电影成了石子,王樽成为弹弓,电影随笔成为想打哪里就打哪里的秘密武器。在王樽的电影随笔里,十八种兵器,不能说样样精通,但也运用得极为灵活自如。在他的关于电影的文字里,有时他会高声吟咏一首自己早年写作的诗歌,有时会热烈地铺张一段巴乌斯托夫斯基或你所不知道的什么别的“司机”的小说,有时会挂上一段酸楚的情史、邂逅和奇遇,有时会拉开生物学的或者物理学的架势,色、香、味、声、光、影一锅炒……他漫无边际地自话自说,似乎不知所云,但确让人有所感悟。
有人曾这样定位散文与随笔:“作家的散文,学者的随笔”。这话多少有点贬低散文的意思,但我以为,它至少准确地道出了随笔的品性。我为什么会认为电影随笔比影评地位高,因为,随笔与现代的散文相比,首先胜在信息,或者说是知识,再深点说是学识;二是它要求有更开阔的视野,更自由的思考;三就是更加自由的文笔、文采和文路。
随笔要想写得好,我觉得还有一点很重要,就是不能太功利。我问过王樽,这些文字最初是给哪里写的,他说:“原来是给一家杂志零零星星写的,后来写来劲了,也不知道写出来往哪里发,其中有好多文章根本就没想应当怎么发,就一路凭着兴趣写下来了。”我一直以为写作时不知发表的面貌,那种状态最好,没有了功利心,也就没了框子。随笔无论从内容还是形式的哪一方面来讲,都更需要随心所欲的心态。很多时候,深刻的思想和精彩的文字不是冥思苦想出来的,而是随着你写作的自由散漫的进程,自然而然地跳出来的,有些甚至是飞跑着赶来的。这时写作者几乎不知道自己在说什么在写什么,它洪峰般涌来。过后,你常常会问自己,这话是我说的吗,怎么这样精彩?
电影随笔,就我所知,已有几个人弄得风声水起,一个是学院派的崔卫平,一个是社会派的毛尖,再有就是我这里介绍的王樽。他是什么派,我还说不清,但我至少认为《与电影一起私奔》是一种亲近于学问的文字。作为一种文化写作,它是成功的。

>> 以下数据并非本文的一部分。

-- ==== Sys2Proof/Machine/Pump.lean ====
section
/-! DEFINITION. What the block does of itself between commands (log 1): streams, messages and words of the cores, rakes, the
Trellis, command rings, answers to tray producers and readers. -/

namespace Sys2Proof.Machine

/-! ### Cores and movers -/

/-- A running core moves on: its streams feed, its movers send and its words are dispatched and executed. The movers of a core whose
program has ended send what is left. -/
def pumpOne (s : State) (n : Nat) : State :=
  if (s.core n).mode = .idle then [0, 1].foldl (fun s m => sendMover n m 128 s) s
  else if (s.core n).mode ≠ .running then s
  else
    let s1 := [0, 1].foldl (fun s m => sendMover n m 128 (feedStream n m 1024 s)) s
    pumpCore n (pumpFuel (s1.core n).run) s1

/-- Whether a core has anything that can move: it runs, or its movers have descriptors in progress. -/
def Core.active (c : Core) : Bool :=
  c.mode == .running || (c.mode == .idle && (c.run.mov0.rings ++ c.run.mov1.rings).any fun r => !r.live.isEmpty)

/-- The cores of a plot feed each other, so the active ones move on in turn. -/
def pumpCores (s : State) : State := ((s.cores.filter fun e => e.2.active).map (·.1)).foldl pumpOne s

/-! ### Trays: answers and readers (R168, R176, R177) -/

/-- The answer to one producer. -/
def ackOne (s : State) (a : Replier × Nat × Bool × Nat) : State :=
  let (r, st, dup, seq) := a
  match r with
  | .none => s
  | .port _ m => sendRsp s { rspMsg s m st with arg := seq % 2 ^ 32 + b2n dup * 2 ^ 32 }
  | .mover n m k i => descResp s n m k i { msg := { mtype := 5, dst := s.salt.node, addr := match (s.ring n m k).desc i with
      | some d => gAddr d.dst % 32768
      | none => 0 } } st
  | .host c k i => htrResult s c k i st dup seq

/-- Answers on their way reach their producers. -/
def flushAcks (s : State) : State := s.acks.foldl ackOne { s with acks := [] }

/-- What a core program's CLAIM or READ returns: the entry and the first payload word (R175). -/
def headOut (s : State) (t : Tray) (p : Packet) : List Byte := entryBytes t p ++ readMem s (t.wordAddr p.pos) 64

/-- A core program's CLAIM or READ of a tray whose first packet is READY. -/
def progTake (s : State) (n core : Nat) : State :=
  let (s1, p) := if (s.tray n).kind = 1 then claimHead s n (s.core core).ctx (some core) else readHead s n
  match p with
  | some p => { s1 with readOut := headOut s1 (s1.tray n) p }
  | none => { s1 with readOut := idleEntry s1 (s1.tray n) ++ idleWord s1 (s1.tray n) }

/-- R177: a released reader receives the idle packet. -/
def idleOne (s : State) (e : Nat × TrayWaiter) : State :=
  match e.2 with
  | .trellis => s
  | .prog _ => { s with readOut := idleEntry s (s.tray e.1) ++ idleWord s (s.tray e.1) }
  | .host c r i => match (s.htr c r).live.find? fun d => d.idx == i with
    | some d => htrIdle s c r d
    | none => s

def flushIdles (s : State) : State := s.idles.foldl idleOne { s with idles := [] }

/-- R177: the reader that has waited longest takes the packet that has become READY. -/
def serveReader (s : State) (n : Nat) : State :=
  let t := s.tray n
  match t.waiters, t.head with
  | w :: rest, some p =>
    let s1 := s.setTray n { t with waiters := rest }
    match w with
    | .trellis => trellisClaim s1 n
    | .prog core => progTake s1 n core
    | .host c r i => match (s1.htr c r).live.find? fun d => d.idx == i with
      | some d => htrTake s1 c r d p s1.cxl.up
      | none => s1
  | _, _ => s

/-- Every tray with waiting readers; at most four wait on one tray. -/
def serveReaders (s : State) : State :=
  ((s.trays.filter fun e => !e.2.waiters.isEmpty).map (·.1)).foldl (fun s n => (List.range 4).foldl (fun s _ => serveReader s n) s) s

/-- Host tray rings: PUTs that wait are tried again, and descriptors with their outcome are written back. -/
def htrPump (s : State) : State :=
  (liveCtxs s).foldl (fun s c => [0, 1].foldl (fun s r => htrFlush c r 17 (retryPuts s c r)) s) s

/-- Every tray's entries lie where R174 keeps them. -/
def spillTrays (s : State) : State := (s.trays.map (·.1)).foldl spillTray s

/-- Answers and readers of the trays. -/
def trayPump (s : State) : State := serveSignals <| htrPump (spillTrays (serveReaders (flushIdles (flushAcks (trayErrors s)))))

/-! ### The rest -/

/-- R433, R448: acceptance pauses and resumes with the journal's room; FLT_JFULL counts the pauses. -/
def jEdge (s : State) : State :=
  if jfull s then (if s.faults.jpaused then s else s.modFaults fun f => { f with jfull := f.jfull + 1, jpaused := true })
  else if s.faults.jpaused then s.modFaults fun f => { f with jpaused := false } else s

/-- Commands held for a rake phase take effect once none is active (R233). -/
def rakeRelease (s : State) : State := if s.rphase.active || s.rakeHeld.isEmpty then s else releaseRakeHeld s

/-- R291: a WINDOW_CLOSE settles once no access that arrived before its swap is left. -/
def closeWaits (s : State) : State :=
  (liveCtxs s).foldl (fun s c => ((s.ctx c).cmds.filter fun k => k.op == 0x71 && k.started).foldl (fun s k =>
    if s.salt.snoopHeld.any fun e => decide (e.2.2 < k.mark) then s else settle s c k.aseq dDONE stOK 0) s) s

/-- Dister's part: command rings of every context, harvests, drains and tests. -/
def disterPump (s : State) : State :=
  let s1 := (liveCtxs s).foldl missedHarvest s
  let s2 := closeWaits ((liveCtxs s1).foldl ringPump s1)
  let s3 := if (s2.ctx 0).live then s2 else ringPump s2 0
  testReady (closeSession (rakeRelease (finishDrain s3)))

/-- The ports pay the credit that they owe. -/
def creditPump (s : State) : State := (List.range 8).foldl payCredit s

/-- One round of the block's own progress. -/
def round (s : State) : State := disterPump (schedule (openGap (creditPump (rakesArm (trayPump (pumpCores s))))))

def rounds : Nat → State → State
  | 0, s => s
  | n + 1, s => rounds n (round s)

/-- DESIGN CHOICE, log 1: what the block does of itself before it takes the next command, in four rounds. -/
def advance (s : State) : State := linkMeas (jEdge (chargeAll (rounds 4 (chargeAll s))))

/-- DESIGN CHOICE, log 2: a command meets the block after its own progress; with its power or clocks off nothing but POWER_ON and
PWROK_FALL has an effect (R418, R493, R499). -/
def run (s : State) (f : State → State) : Host.Outcome State Fault Refusal := .next (if powered s then f (advance s) else s)

/-- The step on an empty queue: the block moves on by itself and the timestamp counter by one nanosecond (R23). -/
def idle (s : State) : State := if powered s then { (advance s) with now := (advance s).now + 1 } else s

end Sys2Proof.Machine
end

说到学问,还得再说一件事。前几天,我和朋友到新开张的号称国内单体面积最大的南山书城闲逛,朋友买了智效民的新书《往事知多少》,我翻了一下,从“往事”的角度看,以为它不及“并不如烟”,所以没买。但几天后看到一篇关于它的书评,其中一段文字是关于随笔与职称的,很有意思,特摘录在这里:
如今,在一些研究院所和高等院校,随笔的学术价值是不被承认的,哪怕是学术随笔也不被承认。好在山西社科院对学术统计比较宽泛,还承认随笔也算科研成果。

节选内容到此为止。